◆ What the task requires ◆
Go through the records and report each line holding the string "unsigned".

Stored data:
/-! ## The hypotheses of the obligations are met -/

theorem inv_reset : State.reset.Inv := ⟨by decide, by decide, by decide, by decide, by decide⟩
theorem inv_inStatic : inStatic.Inv := ⟨by decide, by decide, by decide, by decide, by decide⟩
theorem inv_inGshare : inGshare.Inv := ⟨by decide, by decide, by decide, by decide, by decide⟩
theorem inv_inTournament : inTournament.Inv := ⟨by decide, by decide, by decide, by decide, by decide⟩
theorem inv_inBimode : inBimode.Inv := ⟨by decide, by decide, by decide, by decide, by decide⟩
theorem inv_staticSlot : (inStatic.writeSlot 0 ctxStatic).Inv := ⟨by decide, by decide, by decide, by decide, by decide⟩
theorem inv_gshareSlot : (inGshare.writeSlot 0 ctxGshare).Inv := ⟨by decide, by decide, by decide, by decide, by decide⟩
theorem inv_tournamentSlot : (inTournament.writeSlot 0 ctxTournament).Inv :=
  ⟨by decide, by decide, by decide, by decide, by decide⟩
theorem inv_bimodeSlot : (inBimode.writeSlot 0 ctxBimode).Inv := ⟨by decide, by decide, by decide, by decide, by decide⟩

theorem witness_DecodeOfEncodeIsIdentity : (Instr.initInvalid 4 63 63 63 0x1FFFFFFFFFF).wf = true := by decide

theorem witness_FieldsAreTheNumbersTheirBitsAre :
    (0xFFFFFFFFFFFFFFFC : Request).toNat % 4 = 0 ∧ (0xFFFFFFFFFFFFFFFE : Request).toNat % 4 = 2 ∧
    (0xFFFFFFFFFFFFFFFF : Request).toNat % 4 = 3 ∧
    ((0xFFFFFFFFFFFFFFE1 : Request).toNat % 4 = 1 ∧ (0xFFFFFFFFFFFFFFE1 : Request).toNat / 4 % 8 = 0) ∧
    ((0xFFFFFFFFFFFFFFE5 : Request).toNat % 4 = 1 ∧ (0xFFFFFFFFFFFFFFE5 : Request).toNat / 4 % 8 = 1) ∧
    ((0xFFFFFFFFFFFFFFE9 : Request).toNat % 4 = 1 ∧ (0xFFFFFFFFFFFFFFE9 : Request).toNat / 4 % 8 = 2) ∧
    ((0xFFFFFFFFFFFFFFED : Request).toNat % 4 = 1 ∧ (0xFFFFFFFFFFFFFFED : Request).toNat / 4 % 8 = 3) ∧
    ((0xFFFFFFFFFFFFFFF1 : Request).toNat % 4 = 1 ∧ 4 ≤ (0xFFFFFFFFFFFFFFF1 : Request).toNat / 4 % 8) := by decide

/-- The premises on the mask: it is the reserved-zero mask of the format of the word. The words below are at its edges. -/
def metMask (w mask : Request) : Prop :=
  (w &&& 3 = 0 → mask = 0xFFFFFFFFFFFFFFFC) ∧ (w &&& 3 = 1 → mask = 0xFFFFFFFFFF800000) ∧
  (w &&& 3 = 2 → mask = 0x00000000FFFFFFFC) ∧ (w &&& 3 = 3 → mask = 0x00000000FFFF00F8)

theorem witness_ReservedBitsGiveBadRequest :
    (metMask 0x8000000000000000 0xFFFFFFFFFFFFFFFC ∧ (0x8000000000000000 : Request) &&& 0xFFFFFFFFFFFFFFFC ≠ 0) ∧
    (metMask 0x0000000000800001 0xFFFFFFFFFF800000 ∧ (0x0000000000800001 : Request) &&& 0xFFFFFFFFFF800000 ≠ 0) ∧
    (metMask 0x0000000080000002 0x00000000FFFFFFFC ∧ (0x0000000080000002 : Request) &&& 0x00000000FFFFFFFC ≠ 0) ∧
    (metMask 0x0000000080000003 0x00000000FFFF00F8 ∧ (0x0000000080000003 : Request) &&& 0x00000000FFFF00F8 ≠ 0) := by
  unfold metMask; decide

theorem witness_ReservedBitsGiveBadRequest_clear :
    (metMask 0 0xFFFFFFFFFFFFFFFC ∧ (0 : Request) &&& 0xFFFFFFFFFFFFFFFC = 0) ∧
    (metMask 0x7FFFFD 0xFFFFFFFFFF800000 ∧ (0x7FFFFD : Request) &&& 0xFFFFFFFFFF800000 = 0) ∧
    (metMask 0xFFFFFFFF00000002 0x00000000FFFFFFFC ∧ (0xFFFFFFFF00000002 : Request) &&& 0x00000000FFFFFFFC = 0) ∧
    (metMask 0xFFFFFFFF0000FF07 0x00000000FFFF00F8 ∧ (0xFFFFFFFF0000FF07 : Request) &&& 0x00000000FFFF00F8 = 0) := by
  unfold metMask; decide

theorem witness_AssembledLinesDecodeToTheirCommands : 4 ≤ (4 : BitVec 3).toNat := by decide

theorem witness_StepRunsTheDecodedRequest :
    ({ State.reset with pending := [0x45] } : State).pending = [0x45] ∧ decode 0x45 = .initGshare 2 0 0 0 := by decide

theorem witness_WithoutRequestStateStays : State.reset.pending = [] := by decide

theorem witness_EachRequestGetsOneResponseInOneStep : ({ State.reset with pending := [0x45, 0] } : State).pending = [0x45, 0] := by
  decide

/-- A response with taken = 1 and tag = 1: a Static prediction with slot 0 taken. -/
theorem witness_ResponseWordLayout : ∃ (s t : State) (r : Response),
    exec (.predict 0x44 0) s = .next t ∧ t.responses = r :: s.responses ∧ responseTaken r = true ∧ responseTag r ≠ 0 :=
  ⟨(twoSlots inStatic).writeSlot 0 ctxStatic, _, 0x00000108, rfl, by decide, by decide, by decide⟩

theorem witness_HistoryShiftAppendsTheOutcome :
    (1 ≤ 1 ∧ 1 ≤ 32 ∧ (1 : History).toNat < 2 ^ 1) ∧ (1 ≤ 32 ∧ 32 ≤ 32 ∧ (0xFFFFFFFF : History).toNat < 2 ^ 32) := by decide

theorem witness_CounterAndShifterLaws :
    2 ^ 2 - 1 ≤ 3 ∧ 2 ^ 3 - 1 ≤ 7 ∧ readOut (2 : Counter2) = true ∧ readOut (3 : Counter3) = false ∧
    (1 ≤ 1 ∧ 1 ≤ 32 ∧ 1 ≤ [true].length) ∧ (1 ≤ 2 ∧ 2 ≤ 32 ∧ 2 ≤ [true, false].length) := by decide

theorem witness_InitStaticSelectsStatic : (1 : BitVec 41) ≠ 0 ∧ (0 : BitVec 41) = 0 := by decide

theorem witness_InitGshareSelectsGshare :
    (1 ≤ (1 : Width).toNat ∧ (1 : Width).toNat ≤ State.reset.params.wIdxMax) ∧
    (1 ≤ (32 : Width).toNat ∧ (32 : Width).toNat ≤ State.reset.params.wIdxMax) ∧
    (0 : Width).toNat = 0 ∧ State.reset.params.wIdxMax < (33 : Width).toNat := by decide

theorem witness_InitTournamentSelectsTournament :
    (∀ w ∈ [(1 : Width), 32, 2], 1 ≤ w.toNat ∧ w.toNat ≤ State.reset.params.wIdxMax) ∧
    (∃ w ∈ [(2 : Width), 0, 2], w.toNat = 0 ∨ State.reset.params.wIdxMax < w.toNat) ∧
    (∃ w ∈ [(2 : Width), 2, 33], w.toNat = 0 ∨ State.reset.params.wIdxMax < w.toNat) := by decide

theorem witness_InitBimodeSelectsBimode : (1 : BitVec 41) ≠ 0 ∧ (0 : BitVec 41) = 0 := by decide

theorem witness_InitInvalidEntersError : (1 : BitVec 41) ≠ 0 ∧ (0 : BitVec 41) = 0 := by decide

theorem witness_InitDiscardsOutstandingPredictions : ∃ (s t : State),
    exec (.initGshare 2 0 0 0) s = .next t ∧ t.responses = 0 :: s.responses ∧ (s.slot 0).valid = true :=
  ⟨inStatic.writeSlot 0 ctxStatic, _, rfl, by decide, by decide⟩

theorem witness_PredictIsTurnedAway :
    (1 : BitVec 30) ≠ 0 ∧ State.reset.mode = .unconfigured ∧ (configured .error 0 0 0).mode = .error ∧
    ((inStatic.writeSlot 0 ctxStatic).mode ≠ .unconfigured ∧ (inStatic.writeSlot 0 ctxStatic).mode ≠ .error ∧
      ∀ k < (inStatic.writeSlot 0 ctxStatic).params.nslot, ((inStatic.writeSlot 0 ctxStatic).slot k).valid = true) := by decide

theorem witness_PredictInStatic : inStatic.Inv ∧ inStatic.mode = .static ∧ inStatic.freeSlot = some 0 :=
  ⟨inv_inStatic, by decide, by decide⟩

theorem witness_PredictInGshare : inGshare.Inv ∧ inGshare.mode = .gshare ∧ inGshare.freeSlot = some 0 :=
  ⟨inv_inGshare, by decide, by decide⟩

theorem witness_PredictInTournament : inTournament.Inv ∧ inTournament.mode = .tournament ∧ inTournament.freeSlot = some 0 :=
  ⟨inv_inTournament, by decide, by decide⟩

theorem witness_PredictInBimode : inBimode.Inv ∧ inBimode.mode = .bimode ∧ inBimode.freeSlot = some 0 :=
  ⟨inv_inBimode, by decide, by decide⟩

/-- TRAIN's protocol errors: a tag at NSLOT, a free slot, another pc. -/
theorem witness_TrainIsTurnedAway :
    (1 : BitVec 5) ≠ 0 ∧ (1 : BitVec 16) ≠ 0 ∧ State.reset.mode = .unconfigured ∧ (configured .error 0 0 0).mode = .error ∧
    ((inStatic.writeSlot 0 ctxStatic).mode ≠ .unconfigured ∧ (inStatic.writeSlot 0 ctxStatic).mode ≠ .error) ∧
    (inStatic.writeSlot 0 ctxStatic).params.nslot ≤ (1 : Tag).toNat ∧
    (inStatic.slot (0 : Tag).toNat).valid = false ∧
    ((inStatic.writeSlot 0 ctxStatic).slot (0 : Tag).toNat).pc ≠ 0x44 := by decide
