-- ==== Sys2Proof/Word.lean ====
section
/-! DEFINITION. The word types of the block. Every value it produces is an unsigned integer (00_scope.md R10), held as the bit
vector of the width R6 gives it; bit 0 is the least significant (R8). -/

namespace Sys2Proof

/-- An instruction word: "an opaque 32-bit unsigned value; the sole input" (R6, R34). -/
abbrev Word := BitVec 32

/-- A register specifier or a shift amount, 0 to 31 (R6). It names a register outside the block (R15). -/
abbrev UInt5 := BitVec 5

/-- An immediate or an offset, 0 to 4095, never sign-extended (R6, R53, R55). -/
abbrev UInt12 := BitVec 12

/-- A byte, as a supplier may hold the word's parts (R26). -/
abbrev Byte := BitVec 8

end Sys2Proof
end

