-- ==== Sys2Proof/Machine/Step.lean ====
section
/-! DEFINITION. One step: the supplier presents a word, the slicer drives the field ports, and the decoded instruction's meaning, or
the Invalid outcome, delivers the result. One decode is one step with no duration (70_reset_and_hazards.md R136, R138). -/

namespace Sys2Proof.Machine

/-- One decode. An Invalid word gives a next state like any other (44_nop_invalid.md R108). -/
def step (s : State) : Host.Outcome State Fault Refusal :=
  let t := driveFields (present s)
  match decode t.instr with
  | .ok i => exec i t
  | .invalidInstruction w => .next (deliver (.invalid w) t)

/-- The state in which the very next step presents and runs the given word: it is put before the words the supplier has still to
present (log entry 3). -/
def State.withFetchWord (s : State) (nbits w : Nat) : State := { s with supply := tableWord nbits w :: s.supply }

end Sys2Proof.Machine
end

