-- ==== Sys2Proof/Laws/State.lean ====
section
/-! SUPPORT. One lemma per field per update of State: no later proof unfolds a record update. -/

namespace Sys2Proof.Machine

variable (s : State)

/-! ### driveFields -/

@[simp] theorem driveFields_instr : (driveFields s).instr = s.instr := rfl

@[simp] theorem driveFields_result : (driveFields s).result = s.result := rfl

@[simp] theorem driveFields_supply : (driveFields s).supply = s.supply := rfl

@[simp] theorem driveFields_undriven : (driveFields s).undriven = s.undriven := rfl

@[simp] theorem driveFields_ports_valid : (driveFields s).ports.valid = s.ports.valid := rfl

@[simp] theorem driveFields_ports_mnem : (driveFields s).ports.mnem = s.ports.mnem := rfl

@[simp] theorem driveFields_ports_shape : (driveFields s).ports.shape = s.ports.shape := rfl

@[simp] theorem driveFields_ports_opcode : (driveFields s).ports.opcode = opcodeField s.instr := rfl

@[simp] theorem driveFields_ports_funct3 : (driveFields s).ports.funct3 = funct3Field s.instr := rfl

@[simp] theorem driveFields_ports_funct7 : (driveFields s).ports.funct7 = funct7Field s.instr := rfl

@[simp] theorem driveFields_ports_rd : (driveFields s).ports.rd = rdField s.instr := rfl

@[simp] theorem driveFields_ports_rs1 : (driveFields s).ports.rs1 = rs1Field s.instr := rfl

@[simp] theorem driveFields_ports_rs2 : (driveFields s).ports.rs2 = rs2Field s.instr := rfl

@[simp] theorem driveFields_ports_immI : (driveFields s).ports.immI = immIField s.instr := rfl

@[simp] theorem driveFields_ports_storeOffset : (driveFields s).ports.storeOffset = storeOffsetField s.instr := rfl

/-! ### deliver -/

variable (r : Result)

@[simp] theorem deliver_instr : (deliver r s).instr = s.instr := rfl

@[simp] theorem deliver_supply : (deliver r s).supply = s.supply := rfl

@[simp] theorem deliver_undriven : (deliver r s).undriven = s.undriven := rfl

@[simp] theorem deliver_result : (deliver r s).result = r := rfl

@[simp] theorem deliver_ports_valid : (deliver r s).ports.valid = validOut r := rfl

@[simp] theorem deliver_ports_mnem : (deliver r s).ports.mnem = mnemOut r := rfl

@[simp] theorem deliver_ports_shape : (deliver r s).ports.shape = shapeOut r := rfl

@[simp] theorem deliver_ports_opcode : (deliver r s).ports.opcode = s.ports.opcode := rfl

@[simp] theorem deliver_ports_funct3 : (deliver r s).ports.funct3 = s.ports.funct3 := rfl

@[simp] theorem deliver_ports_funct7 : (deliver r s).ports.funct7 = s.ports.funct7 := rfl

@[simp] theorem deliver_ports_rd : (deliver r s).ports.rd = s.ports.rd := rfl

@[simp] theorem deliver_ports_rs1 : (deliver r s).ports.rs1 = s.ports.rs1 := rfl

@[simp] theorem deliver_ports_rs2 : (deliver r s).ports.rs2 = s.ports.rs2 := rfl

@[simp] theorem deliver_ports_immI : (deliver r s).ports.immI = s.ports.immI := rfl

@[simp] theorem deliver_ports_storeOffset : (deliver r s).ports.storeOffset = s.ports.storeOffset := rfl

/-! ### present -/

@[simp] theorem present_instr : (present s).instr = nextWord s := by
  unfold present nextWord
  cases s.supply <;> rfl

@[simp] theorem present_result : (present s).result = s.result := by
  unfold present
  cases s.supply <;> rfl

@[simp] theorem present_ports : (present s).ports = s.ports := by
  unfold present
  cases s.supply <;> rfl

@[simp] theorem present_supply : (present s).supply = s.supply.tail := by
  unfold present
  cases s.supply <;> simp

/-! ### Supplying words -/

@[simp] theorem supplyWords_instr (ws : List Word) : (s.supplyWords ws).instr = s.instr := rfl

@[simp] theorem supplyWords_result (ws : List Word) : (s.supplyWords ws).result = s.result := rfl

@[simp] theorem supplyWords_ports (ws : List Word) : (s.supplyWords ws).ports = s.ports := rfl

@[simp] theorem supplyWords_undriven (ws : List Word) : (s.supplyWords ws).undriven = s.undriven := rfl

@[simp] theorem supplyWords_supply (ws : List Word) : (s.supplyWords ws).supply = ws ++ s.supply := rfl

@[simp] theorem withFetchWord_instr (n w : Nat) : (s.withFetchWord n w).instr = s.instr := rfl

@[simp] theorem withFetchWord_result (n w : Nat) : (s.withFetchWord n w).result = s.result := rfl

@[simp] theorem withFetchWord_ports (n w : Nat) : (s.withFetchWord n w).ports = s.ports := rfl

@[simp] theorem withFetchWord_undriven (n w : Nat) : (s.withFetchWord n w).undriven = s.undriven := rfl

@[simp] theorem withFetchWord_supply (n w : Nat) : (s.withFetchWord n w).supply = tableWord n w :: s.supply := rfl

end Sys2Proof.Machine
end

◆ Written solution ◆
/-! DEFINITION. The word types of the block. Every value it produces is an unsigned integer (00_scope.md R10), held as the bit
/-- An instruction word: "an opaque 32-bit unsigned value; the sole input" (R6, R34). -/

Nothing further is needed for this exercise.